21 Myths About Choosing Your College

adapted from Loren Pope’s Looking Beyond the Ivy League:  Finding the College That’s Right for You

An Ivy or similar college will absolutely guarantee you a rich, full and successful life.

Soon after college, a person's own qualities will determine whether he/she gets a raise, a promotion, is courted for another job, or has the vision to see opportunities and the imagination to create a new career. Even if the name on his/her diploma helps land the first job, that would be just about the limit of its leverage. Furthermore, little-known colleges have always taken a disproportionate share of academic honors.  Many highly successful people attended relatively unknown schools, and every Ivy alum doesn’t lead the life of their dreams.

If you can't make an Ivy, a prestige college is next best because the name on your diploma will determine whether you get into a good graduate school or do something worthwhile in life. 

What counts is your record and your abilities. You can't get into any medical school with a C+ average from any name school, but you can with a B+ average and good Medical College Aptitude Test scores from Earlham or Knox or a host of other good schools.
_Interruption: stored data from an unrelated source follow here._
-- ==== Sys2Proof/Machine/Surfaces.lean ====
section
/-!
DEFINITION. Machine/Surfaces.lean: surfaces, their uploads and their references (R158 to R166).
-/
namespace Sys2Proof.Machine

/-! ## Formats (R158) -/

/-- Twice the bytes per pixel of a surface format; 0 for a code that is no format. -/
def fmtBytes2 (f : Nat) : Nat :=
  if f = 1 ∨ f = 2 ∨ f = 3 then 4 else if f = 4 then 6 else if f = 5 ∨ f = 6 then 8
  else if f = 0x10 then 9 else if f = 0x11 then 12 else 0

def isFmt (f : Nat) : Bool := decide (fmtBytes2 f ≠ 0)

/-- VID36 and VID48A hold the internal format and need an even width. -/
def isVid (f : Nat) : Bool := f == 0x10 || f == 0x11

/-- Formats that carry alpha: their pixels take 48 bits in a line buffer (R189). -/
def fmtAlpha (f : Nat) : Bool := [2, 3, 5, 6, 0x11].contains f

/-- Bytes of a row of `w` pixels. -/
def rowBytes (f w : Nat) : Nat := ceilDiv (fmtBytes2 f * w) 2

/-! ## The list of surfaces -/

def State.surf (s : State) (h : BitVec 32) : Option Surf := s.srf.list.find? fun f => f.handle == h

def State.updSurf (s : State) (h : BitVec 32) (f : Surf → Surf) : State :=
  s.updSrf fun x => { x with list := (x.list.map fun y => if y.handle = h then f y else y) }

/-- A surface that a new commit or upload may name: it exists and is not FREEING. -/
def State.surfOk (s : State) (h : BitVec 32) : Bool :=
  match s.surf h with
  | some f => decide (f.state ≠ .freeing)
  | none => false

def State.surfReady (s : State) (h : BitVec 32) : Bool :=
  match s.surf h with
  | some f => decide (f.state = .ready)
  | none => false

/-- The owner tag of a surface, 0 where there is none. -/
def State.surfOwner (s : State) (h : BitVec 32) : Nat := match s.surf h with | some f => f.owner | none => 0

/-- A freed surface's capacity returns to the pool, and its OP_SURF_FREE completes (R163). -/
def State.surfGone (s : State) (h : BitVec 32) : State :=
  match s.surf h with
  | some f =>
    let s := (s.updSrf fun x => { x with list := (x.list.filter fun y => y.handle ≠ h) }).ledAdd 3 0 1 1
    match f.free with
    | some (r, st) => s.completeAt r st csOk 0
    | none => s
  | none => s

/-- A FREEING surface without references and without an upload goes; so does a copy in the dike store (R292). -/
def State.surfSettle (s : State) (h : BitVec 32) : State :=
  match s.surf h with
  | some f => if (f.state = .freeing ∨ f.owner = moduleTag) ∧ f.refs = 0 ∧ f.upload = none then s.surfGone h else s
  | none => s

/-- Take a reference to each handle of a list (R162). -/
def State.takeRefs (s : State) (l : List (BitVec 32)) : State :=
  l.foldl (fun s h => (s.updSurf h fun f => { f with refs := f.refs + 1 }).ledAdd 3 0 4 1) s

/-- Drop a reference to each handle of a list. -/
def State.dropRefs (s : State) (l : List (BitVec 32)) : State :=
  l.foldl (fun s h => ((s.updSurf h fun f => { f with refs := f.refs - 1 }).ledAdd 3 0 5 1).surfSettle h) s

/-! ## OP_SURF_ALLOC (R160) -/

/-- The row pitch asked for, or the smallest one. -/
def allocPitch (d : List Byte) : Nat :=
  if u32 d 20 = 0 then 64 * ceilDiv (rowBytes (u8 d 8) (u16 d 16)) 64 else u32 d 20

/-- Its fields are out of range. -/
def allocBad (d : List Byte) : Bool :=
  let f := u8 d 8
  let w := u16 d 16
  let h := u16 d 18
  let p := allocPitch d
  !isFmt f || !decide (1 ≤ w ∧ w ≤ 8192) || !decide (1 ≤ h ∧ h ≤ 8192) || (isVid f && decide (w % 2 = 1)) ||
  decide (p % 64 ≠ 0) || decide (p < rowBytes f w) ||
  (if isVid f then decide (u8 d 10 ≠ 0 ∨ u8 d 11 ≠ 0 ∨ u8 d 12 ≠ 0)
   else decide (1 < u8 d 10 ∨ 2 < u8 d 11 ∨ 1 < u8 d 12)) ||
  decide (268435456 < p * h)

/-- The lowest-numbered free pool index. -/
def State.surfIndex (s : State) : Nat :=
  ((List.range 16384).find? fun i => s.srf.list.all fun f => decide (f.handle.toNat % 65536 ≠ i)).getD 0

/-- The generation after the last one issued at an index: from 65,535 on to 1, never 0. -/
def nextGen (g : Nat) : Nat := if g < 65535 then g + 1 else 1

/-! ## The bytes of a surface -/

/-- The HBM address of a surface's first byte. -/
def Surf.base (f : Surf) : Nat := Config.surfBase f.handle.toNat

/-- An HBM address lies in a surface. -/
def Surf.holds (f : Surf) (x : Nat) : Bool := decide (f.base ≤ x ∧ x < f.base + f.units * 4096)

/-- The surfaces that hold dike content: the module owns them (R286). -/
def State.dikeStores (s : State) : List Surf := s.srf.list.filter fun f => f.owner == moduleTag

/-- The pixel, as a little-endian number, that the ARGB8888 value `v` fills a surface with: a narrower component takes the top
bits of its byte (log 79); VID formats take black, alpha 0. -/
def fillPixel (format v : Nat) : Nat :=
  let b := bits v 7 0
  let g := bits v 15 8
  let r := bits v 23 16
  let a := bits v 31 24
  match format with
  | 1 => b / 8 + 32 * (g / 4) + 2048 * (r / 8)
  | 2 => b / 8 + 32 * (g / 8) + 1024 * (r / 8) + 32768 * (a / 128)
  | 3 => b / 16 + 16 * (g / 16) + 256 * (r / 16) + 4096 * (a / 16)
  | 4 => v % 16777216
  | 5 => v
  | 6 => v
  | _ => 0

/-- The byte at an offset of a filled surface, none between its rows (R160). -/
def Surf.fillByte (f : Surf) (off : Nat) : Option Byte :=
  let o := off % f.pitch
  if f.filled && decide (off / f.pitch < f.height ∧ o < rowBytes f.format f.width) then
    some (if isVid f.format then 0
      else let k := fmtBytes2 f.format / 2
        BitVec.ofNat 8 (fillPixel f.format f.fill.toNat / 256 ^ (o % k)))
  else none

/-- What is known of a byte of memory: what was written there last, or the fill of the surface that holds it. -/
def knownByte (hbm : Tab (Option Byte)) (surfs : List Surf) (x : Nat) : Option Byte :=
  match Tab.get (fun _ => none) hbm x with
  | some b => some b
  | none => match surfs.find? fun f => f.holds x with
    | some f => f.fillByte (x - f.base)
    | none => none

/-- What the model knows of an HBM byte. -/
def State.hbmKnown (s : State) (x : Nat) : Option Byte := knownByte s.hbm s.srf.list x

/-- An HBM byte as the module reads it. -/
def State.hbmByte (s : State) (x : Nat) : Byte := (s.hbmKnown x).getD (Config.hbmOpen x)

/-- `n` bytes of HBM, and the number that they hold, little-endian. -/
def State.hbmBytes (s : State) (x n : Nat) : List Byte := (List.range n).map fun i => s.hbmByte (x + i)
def State.hbmWord (s : State) (x n : Nat) : Nat := leNat (s.hbmBytes x n)

/-- Write bytes from an HBM address on. -/
def State.hbmPut (s : State) (x : Nat) (bs : List Byte) : State :=
  { s with hbm := bs.zipIdx.foldl (fun m p => Tab.set (fun _ => none) m (x + p.2) (some p.1)) s.hbm }

/-- The storage from `b` to `e` holds nothing that the model knows from a write. -/
def State.hbmClear (s : State) (b e : Nat) : State := { s with hbm := s.hbm.filter fun c => !decide (b ≤ c.1 ∧ c.1 < e) }

/-- One granule that the patrol scrub or a read in use corrects or finds uncorrectable (R28); it is left as it is in the latter case. -/
def State.hbmFound (s : State) (e : HbmErr) : State :=
  let det := [(20, 1, e.owner.val), (22, 2, e.index.toNat), (24, 8, e.addr.toNat)]
  if e.corrected then (s.count Adr.hbmEcc 15 0 1).occur 309 0x1400 det
  else
    let s := (s.count Adr.hbmEcc 31 16 1).wr Adr.hbmUeLo (e.addr.toNat % 4294967296)
    (s.fset Adr.hbmUeHi 3 0 (e.addr.toNat / 4294967296)).occur 309 0x1401 det

/-- Errors that reads in use have met: HBM granules are delivered as read or corrected in flight (R28). -/
def State.granulesMet (s : State) (ecc : List HbmErr) : State := ecc.foldl (fun s e => s.hbmFound e) s

/-- Copy what is known of `n` bytes. -/
def State.hbmCopy (s : State) (src dst n : Nat) : State :=
  let cells := s.hbm.filter fun c => decide (src ≤ c.1 ∧ c.1 < src + n)
  let s := s.hbmClear dst (dst + n)
  { s with hbm := cells.foldl (fun m c => Tab.set (fun _ => none) m (dst + (c.1 - src)) c.2) s.hbm }

/-- The address of a pixel's row bytes. -/
def Surf.addr (f : Surf) (x y : Nat) : Nat := f.base + y * f.pitch + rowBytes f.format x

/-- The bytes of a surface's pixel rows, without the padding between them (R288). -/
def State.surfRows (s : State) (f : Surf) : List Byte :=
  (List.range f.height).flatMap fun y => s.hbmBytes (f.addr 0 y) (rowBytes f.format f.width)

/-- Allocate a surface for a descriptor that has passed its checks. -/
def State.surfAlloc (s : State) (owner : Nat) (d : List Byte) : BitVec 32 × State :=
  let i := s.surfIndex
  let g := nextGen (Tab.get (fun _ => 0) s.srf.gens i)
  let h := BitVec.ofNat 32 (i + 65536 * g)
  let p := allocPitch d
  let filled := ubit d 9 0
  let f : Surf := { handle := h, owner := owner, format := u8 d 8, width := u16 d 16, height := u16 d 18, pitch := p,
                    units := ceilDiv (p * u16 d 18) 4096, colorimetry := u8 d 10, transfer := u8 d 11, range := u8 d 12,
                    fill := BitVec.ofNat 32 (if isVid (u8 d 8) then 0 else u32 d 24), filled := filled,
                    state := (if filled then .ready else .empty), refs := 0, upload := none, free := none }
  (h, (((if filled then s.hbmClear f.base (f.base + f.units * 4096) else s).updSrf fun x =>
    { x with list := x.list ++ [f], gens := (Tab.set (fun _ => 0) x.gens i g) })).ledAdd 3 0 0 1)

/-- OP_SURF_ALLOC. -/
def execOpSurfAlloc (n : Fin 64) (s : State) : Out3 :=
  .next (s.runOp n 0x20 (fun _ => true) fun j s =>
    let units := ceilDiv (allocPitch j.d * u16 j.d 18) 4096
    match firstFail [(allocBad j.d, csBadParam), (decide (16384 ≤ s.srf.list.length), csNoResource),
                     (decide (s.hbmFree < units), csNoSpace)] with
    | some c => s.complete j c 0
    | none =>
      let (h, s) := s.surfAlloc j.owner j.d
      s.complete j csOk (BitVec.ofNat 64 (h.toNat + 4294967296 * units)))

/-! ## OP_SURF_UPLOAD (R161) -/

/-- The region lies outside the surface, breaks the even columns of a VID format, or is wider than a host row. -/
def Surf.regionBad (f : Surf) (d : List Byte) : Bool :=
  decide (f.width < u16 d 28 + u16 d 32 ∨ f.height < u16 d 30 + u16 d 34) ||
  (isVid f.format && decide (u16 d 28 % 2 = 1 ∨ u16 d 32 % 2 = 1)) ||
  decide (u32 d 24 < rowBytes f.format (u16 d 32))

/-- OP_SURF_UPLOAD. -/
def execOpSurfUpload (n : Fin 64) (s : State) : Out3 :=
  .next (s.runOp n 0x21 (fun _ => true) fun j s =>
    let h := BitVec.ofNat 32 (u32 j.d 8)
    let rate := u8 j.d 12
    if u16 j.d 32 = 0 ∨ u16 j.d 34 = 0 ∨ rate = 0 ∨ 24 < rate then s.complete j csBadParam 0
    else
      match s.surf h with
      | none => s.complete j csNotFound 0
      | some f =>
        match firstFail [(decide (f.state = .freeing), csNotFound), (!j.mayUse f.owner, s.ownerCode f.owner),
                         (f.regionBad j.d, csBadParam),
                         (decide (f.refs ≠ 0 ∨ f.state = .uploading), csState)] with
        | some c => s.complete j c 0
        | none =>
          let (ok, s) := s.leaveAsk j.owner 2 rate
          if ok then s.updSurf h fun f => { f with
            state := .uploading, owner := j.owner,
            upload := some ⟨j.ring, j.stamp, rate, 2, u16 j.d 28, u16 j.d 30, u16 j.d 32, u16 j.d 34⟩ }
          else s.complete j csNoLeave 0)

/-- The rows of the region that an upload has brought into HBM: the rest of the region is undefined (R161). -/
def State.uploadRows (s : State) (f : Surf) (u : Upload) (rows : List (List Byte)) : State :=
  let n := rowBytes f.format u.w
  let s := (List.range u.h).foldl (fun s i => s.hbmClear (f.addr u.x (u.y + i)) (f.addr u.x (u.y + i) + n)) s
  (rows.take u.h).zipIdx.foldl (fun s p => s.hbmPut (f.addr u.x (u.y + p.2)) (p.1.take n)) s

/-- Every byte of the region has come. -/
def Upload.whole (u : Upload) (format : Nat) (rows : List (List Byte)) : Bool :=
  decide (u.h ≤ rows.length) && (rows.take u.h).all fun r => decide (rowBytes format u.w ≤ r.length)

/-- SURF_UPLOAD_END: the last byte is in HBM, or the reads in flight after a failed one have returned; `rows` are the bytes that
the host gave for the rows of the region, cut short where a read failed. -/
def execSurfUploadEnd (h : BitVec 32) (rows : List (List Byte)) (s : State) : Out3 :=
  .next (
    match s.surf h with
    | none => s
    | some f =>
      match f.upload with
      | none => s
      | some u =>
        let ok := u.whole f.format rows
        let s := (s.uploadRows f u rows).updSurf h fun f =>
          { f with upload := none,
                   state := (if f.state = .freeing then .freeing else if ok then .ready else .failed) }
        let s := (s.leaveRet u.power u.fetch).completeAt u.ring u.stamp (if ok then csOk else csDmaErr) 0
        s.surfSettle h)

/-! ## OP_SURF_FREE (R163) -/

/-- OP_SURF_FREE. -/
def execOpSurfFree (n : Fin 64) (s : State) : Out3 :=
  .next (s.runOp n 0x22 (fun _ => true) fun j s =>
    let h := BitVec.ofNat 32 (u32 j.d 8)
    match s.surf h with
    | none => s.complete j csNotFound 0
    | some f =>
      if f.state = .freeing then s.complete j csNotFound 0
      else if !j.mayUse f.owner then s.complete j (s.ownerCode f.owner) 0
      else ((s.updSurf h fun f => { f with state := .freeing, owner := j.owner, free := some (j.ring, j.stamp) }).endOp j).surfSettle h)

end Sys2Proof.Machine
end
Furthermore, the graduate department chairman and some of the admissions committee members are as likely as not to be graduates of less “prestigious” colleges.
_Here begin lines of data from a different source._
/-- Bytes that INFO writes: the slot record, the public key of an ECDSA key, for slot 0 the certificate (R427, R429). -/
def State.infoBytes (s : State) (n : Nat) (k : Key) : List Byte :=
  let own := s.coc.original && Config.certPresent
  let cert := if n = 0 ∧ own = true then take (min 1024 Config.certificateLen) Config.certificate else []
  take 64 (Config.slotRecord [n, k.type, k.use, k.owner, k.origin, b2n k.ephemeral, b2n k.counted, b2n k.expired, k.limit, s.keyUses k, cert.length])
    ++ k.pub ++ cert

/-- Order 1: a field out of range, or one that the subcode does not use and is not 0. -/
def State.keyFieldsBad (s : State) (d : List Byte) : Bool :=
  let sub := kSub d
  let hasSlot := !([0x16, 0x18, 0x19, 0x20, 0x21].contains sub)
  let known := [0x01, 0x02, 0x03, 0x04, 0x05, 0x10, 0x11, 0x12, 0x13, 0x14, 0x15, 0x16, 0x17, 0x18, 0x19, 0x20, 0x21].contains sub
  let type := u8 d 11
  let counted := ubit d 13 1
  let create := kCreates d
  let rng := kIn d
  let key := s.key (kSlot d)
  let infoLen := match key with | some k => (s.infoBytes (kSlot d) k).length | none => 0
  !known || decide (63 < kSlot d) || (!hasSlot && kSlot d != 0) || decide (63 < u8 d 10) || (sub != 3 && u8 d 10 != 0) ||
  (if create then
     (if sub = 2 then type != 4 else !([1, 2, 3].contains type)) || anyBit (kUse d) (255 - usesOf type) ||
     (bits (kUse d) 0 0 == 1 && bits (kUse d) 6 6 == 1) || (counted && anyBit (kUse d) 0xC0) ||
     (counted && u32 d 16 == 0) || (!counted && u32 d 16 != 0)
   else type != 0 || kUse d != 0 || ubit d 13 0 || counted || (sub != 5 && u32 d 16 != 0) || (sub == 5 && u32 d 16 == 0)) ||
  (ubit d 13 2 && (sub != 4 || (match key with | some k => bits k.use 7 7 == 0 | none => false))) ||
  (if kHasIn d then decide (u32 d 20 < rng.1 ∨ rng.2 < u32 d 20) else u32 d 20 != 0 || u64 d 24 != 0) ||
  (if kHasOut d then decide (u32 d 32 < max (kOut d) (if sub = 0x10 then infoLen else 0)) else u32 d 32 != 0 || u64 d 40 != 0) ||
  (sub == 5 && match key with | some k => !k.counted || decide (k.limit < u32 d 16) | none => false)

/-- Order 2. -/
def State.keyPrivBad (s : State) (j : Job) : Bool :=
  ([1, 2, 3, 4, 5, 0x21].contains (kSub j.d) || (kSub j.d == 0x20 && s.coc.admin.isSome)) && !j.priv

/-- The slots that must hold a key, with whether their owner matters (orders 3 and 4). -/
def kNeeds (d : List Byte) : List (Nat × Bool) :=
  match kSub d with
  | 0x03 => [(u8 d 10, true)]
  | 0x04 | 0x05 | 0x11 | 0x12 | 0x13 | 0x14 | 0x15 => [(kSlot d, true)]
  | 0x10 | 0x17 => [(kSlot d, false)]
  | _ => []

/-- A key slot is in use, or an operation is about to fill it. -/
def State.slotTaken (s : State) (n : Nat) : Bool :=
  (s.key n).isSome || s.coc.ops.any fun o => o.opcode == 0x80 && kCreates o.desc && kSlot o.desc == n

/-- A head's dike is bound to the slot. -/
def State.slotBound (s : State) (n : Nat) : Bool := s.psn.dikes.any fun e => decide (e.2.slot = some n)

/-- Order 5. -/
def State.keyStateBad (s : State) (d : List Byte) : Bool :=
  let sub := kSub d
  (s.keyless && [0x01, 0x03, 0x04, 0x05, 0x11, 0x13, 0x14, 0x15, 0x17].contains sub) ||
  (kCreates d && (decide (kSlot d < 2) || s.slotTaken (kSlot d))) ||
  ((sub == 4 || sub == 5) && decide (kSlot d < 2)) || (sub == 4 && s.slotBound (kSlot d)) ||
  (sub == 0x21 && (!s.keyless || s.coc.live != 0)) || (sub == 0x18 && s.coc.lockedAt.isSome)

/-- The slot whose use counts, and the bit of that use (order 6). -/
def kUsed (d : List Byte) : Option (Nat × Nat) :=
  match kSub d with
  | 0x03 => some (u8 d 10, 5)
  | 0x11 => some (kSlot d, 0)
  | 0x12 => some (kSlot d, 1)
  | 0x13 => some (kSlot d, 2)
  | 0x14 => some (kSlot d, 3)
  | 0x15 => some (kSlot d, 4)
  | _ => none

/-- The key that an operation uses. -/
def State.usedKey (s : State) (d : List Byte) : Option Key :=
  match kUsed d with
  | some (n, _) => s.key n
  | none => none

/-- The operation needs the NV store (order 8). -/
def State.keyNeedsNv (s : State) (d : List Byte) : Bool :=
  (kCreates d && !ubit d 13 0) ||
  ((kSub d == 4 || kSub d == 5) && match s.key (kSlot d) with | some k => !k.ephemeral | none => false) || kSub d == 0x20 ||
  (match s.usedKey d with | some k => k.counted && !k.ephemeral | none => false)

/-- The checks of R428 up to order 8. -/
def State.keyCheck (s : State) (j : Job) : Option Nat :=
  let d := j.d
  let missing := (kNeeds d).any fun e => (s.key e.1).isNone
  let foreign := (kNeeds d).filterMap fun e =>
    match s.key e.1 with | some k => if e.2 && k.owner != j.owner && !j.priv then some k.owner else none | none => none
  let lacks := match kUsed d, s.usedKey d with
    | some (_, b), some k => bits k.use b b == 0 || k.expired || s.keySpent k
    | _, _ => false
  let needsNv := s.keyNeedsNv d
  firstFail [(s.keyFieldsBad d, csBadParam), (s.keyPrivBad j, csPriv), (missing, csNotFound), (!foreign.isEmpty, s.ownerCode (foreign.headD 0)),
             (s.keyStateBad d, csState), (lacks, csKeyLimit),
             (kCreates d && ubit d 13 1 && !ubit d 13 0 && s.freeKeyCounter.isNone, csNoResource),
             (needsNv && decide (s.nv.phase = .recall), csRecall), (needsNv && !s.holdupOk, csHoldup),
             (needsNv && decide (s.nv.phase = .fault), csNvFail)]

/-! ## Starting an operation -/

/-- The attributes of the key that a descriptor creates. -/
def State.newKey (s : State) (j : Job) : Key :=
  let d := j.d
  let c := s.freeKeyCounter.getD 0
  let kept := ubit d 13 1 && !ubit d 13 0
  { type := u8 d 11, use := kUse d, owner := j.owner, origin := (if kSub d = 1 then 1 else if kSub d = 3 then 2 else 3),
    ephemeral := ubit d 13 0, counted := ubit d 13 1, limit := u32 d 16, counter := (if kept then c else 0),
    base := (if kept then s.ctrValue c else 0), used := 0, secret := [], pub := [], expired := false }

/-- The operation of a descriptor. -/
def Job.keyOp (j : Job) (input : Option (List Byte)) (phase : KeyPhase) (key : Option Key) (digest : List Byte) : KeyOp :=
  { ring := j.ring, stamp := j.stamp, seq := j.seq, opcode := j.opcode, owner := j.owner, priv := j.priv, desc := j.d,
    input := input, phase := phase, key := key, store := none, digest := digest, grant := 0 }

def State.addOp (s : State) (o : KeyOp) : State := s.updCoc fun c => { c with ops := c.ops ++ [o] }
def State.dropOp (s : State) (o : KeyOp) : State :=
  s.updCoc fun c => { c with ops := c.ops.filter fun p => !(p.ring == o.ring && p.stamp == o.stamp) }
def State.opPhase (s : State) (o : KeyOp) (p : KeyPhase) : State :=
  s.updCoc fun c => { c with ops := c.ops.map fun q => if q.ring = o.ring ∧ q.stamp = o.stamp then { q with phase := p } else q }
def State.findOp (s : State) (ring stamp : Nat) : Option KeyOp := s.coc.ops.find? fun o => o.ring == ring && o.stamp == stamp

/-- An operation ends with a completion. -/
def State.opDone (s : State) (o : KeyOp) (status : Nat) (result : BitVec 64) : State :=
  (s.dropOp o).completeAt o.ring o.stamp status result

/-- The host input of an operation: nothing to read is read without fail. -/
def keyInput (d : List Byte) (data : Option (List Byte)) : Option (List Byte) :=
  if kInLen d = 0 ∨ kHasIn d = false then some [] else data.map fun l => dmaFit l (kInLen d)

/-- Start an operation that has passed its checks: the use of a counted key counts first (R425). -/
def State.keyBegin (s : State) (j : Job) (data : Option (List Byte)) (key : Option Key) (digest : List Byte) : State :=
  let input := keyInput j.d data
  match kUsed j.d, s.usedKey j.d with
  | some (n, _), some k =>
    if k.counted && !k.ephemeral then
      (s.addOp (j.keyOp input .counting key digest)).nvQueue (.cell k.counter 0 (.op j.ring j.stamp))
    else
      let s := if k.counted then s.setKey n (some { k with used := k.used + 1 }) else s
      if input.isNone then s.complete j csDmaErr 0 else s.addOp (j.keyOp input .running key digest)
  | _, _ => if input.isNone then s.complete j csDmaErr 0 else s.addOp (j.keyOp input .running key digest)

/-- A subcode's descriptor: checks, then the start. -/
def State.keyRun (s : State) (n sub : Nat) (data : Option (List Byte)) : State :=
  s.runOp n 0x80 (fun d => kSub d == sub) fun j s =>
    match s.keyCheck j with
    | some c => s.complete j c 0
    | none => s.keyBegin j data (if kCreates j.d then some (s.newKey j) else none) []

/-! ## Storing a key (R424) -/

/-- The page of wrapped slots of a slot, with what is pending on it, after slot `n` becomes `k`. -/
def State.keyPage (s : State) (n : Nat) (k : Option Key) : NvData :=
  let lo := n / 2 * 2
  let now := match s.nvPending (896 + n / 2) with
    | some (.keys l) => l
    | some _ => []
    | none => [lo, lo + 1].filterMap fun i =>
        match s.key i with | some k => if 2 ≤ i ∧ k.ephemeral = false then some (i, k) else none | none => none
  let rest := now.filter fun e => e.1 ≠ n
  let l := match k with | some k => rest ++ [(n, k)] | none => rest
  if l.isEmpty then .blank else .keys l

/-- A slot changes: at once for an ephemeral key, after its NV record for a persistent one. `res` is the result. -/
def State.keyStore (s : State) (o : KeyOp) (k : Option Key) (lasting : Bool) (res : BitVec 64) : State :=
  let n := kSlot o.desc
  if lasting then
    (s.updCoc fun c => { c with ops := c.ops.map fun q => if q.ring = o.ring ∧ q.stamp = o.stamp then { q with phase := .writing, key := k } else q }).nvQueue
      (.page (896 + n / 2) (s.keyPage n k) (.op o.ring o.stamp))
  else (s.setKey n k).opDone o csOk res

/-! ## The end of an operation -/

/-- Write an operation's output; a failed write ends it with CS_DMA_ERR. -/
def State.keyOutput (s : State) (o : KeyOp) (ok : Bool) (out : List Byte) (res : BitVec 64) : State :=
  if ok then (s.hostWrite (u64 o.desc 40) out).opDone o csOk res else s.opDone o csDmaErr 0

/-- The statement of R430. -/
def State.statement (s : State) (n : Nat) (k : Key) (nonce : List Byte) : List Byte :=
  let flags := 2 * b2n k.ephemeral + 4 * b2n k.counted + 8 * b2n k.expired
  leBytes 4 0x54415A49 ++ [1, BitVec.ofNat 8 n, BitVec.ofNat 8 k.type, BitVec.ofNat 8 k.use, BitVec.ofNat 8 k.origin, BitVec.ofNat 8 flags] ++
  leBytes 2 k.owner ++ leBytes 4 k.limit ++ moduleId ++ bytesAt nonce 0 32 ++ bytesAt k.pub 0 96 ++
  leBytes 4 (s.keyUses k) ++ leBytes 4 s.coc.breaches ++ List.replicate 24 0

/-- The message that an admin signs to unlock a ring (R432). -/
def unlockMessage (ring owner : Nat) (challenge : List Byte) : List Byte :=
  leBytes 4 0x4C555A49 ++ [BitVec.ofNat 8 ring, 0, 0, 0] ++ leBytes 2 owner ++ List.replicate 6 0 ++ moduleId ++
  bytesAt challenge 0 48 ++ List.replicate 16 0

/-- The outcome of a response (R432, R434). -/
def State.unlock (s : State) (o : KeyOp) (good : Bool) : State :=
  if good then
    let q := s.sq o.ring
    let s := if q.owner = o.owner ∧ q.state ≠ .disabled then s.setSq o.ring { q with priv := true } else s
    (s.updCoc fun c => { c with fails := 0, lockedAt := none }).opDone o csOk 0
  else
    let s := s.updCoc fun c => { c with fails := c.fails + 1, lockedAt := if 8 ≤ c.fails + 1 then some s.now else c.lockedAt }
    (s.cocRaise 2 0x0F03 [(20, 1, o.ring), (22, 2, o.owner)]).opDone o csAuth 0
Eastern institutions are the best and most desirable; forget about that dreary Siberian plain between Pennsylvania and the Colorado ski slopes known as the Midwest. 

A school can be a great institution regardless of its location. Unfortunately, the Midwest has long been a victim of Eastern cultural prejudice and the South suffers a lingering damnation for sins of the past; the truth is quite different. For example, Midwestern colleges have been responsible for many of the most recent innovations for undergraduate institutions, and their student bodies are more diverse and cosmopolitan than their Eastern counterparts.

A big university offers a broader, richer undergraduate experience with better teaching, wider course selection, and a more diverse student body than a college.

Actually, it seems that the opposite is true. Due to its very nature, the university cheats undergraduates because its primary focus is in research, publishing, consulting and graduate teaching. In these areas also lie the rewards for professors. Thus, undergraduates are left with large-sized classes, where there is less student-teacher interaction and fewer and less in-depth measures of performance.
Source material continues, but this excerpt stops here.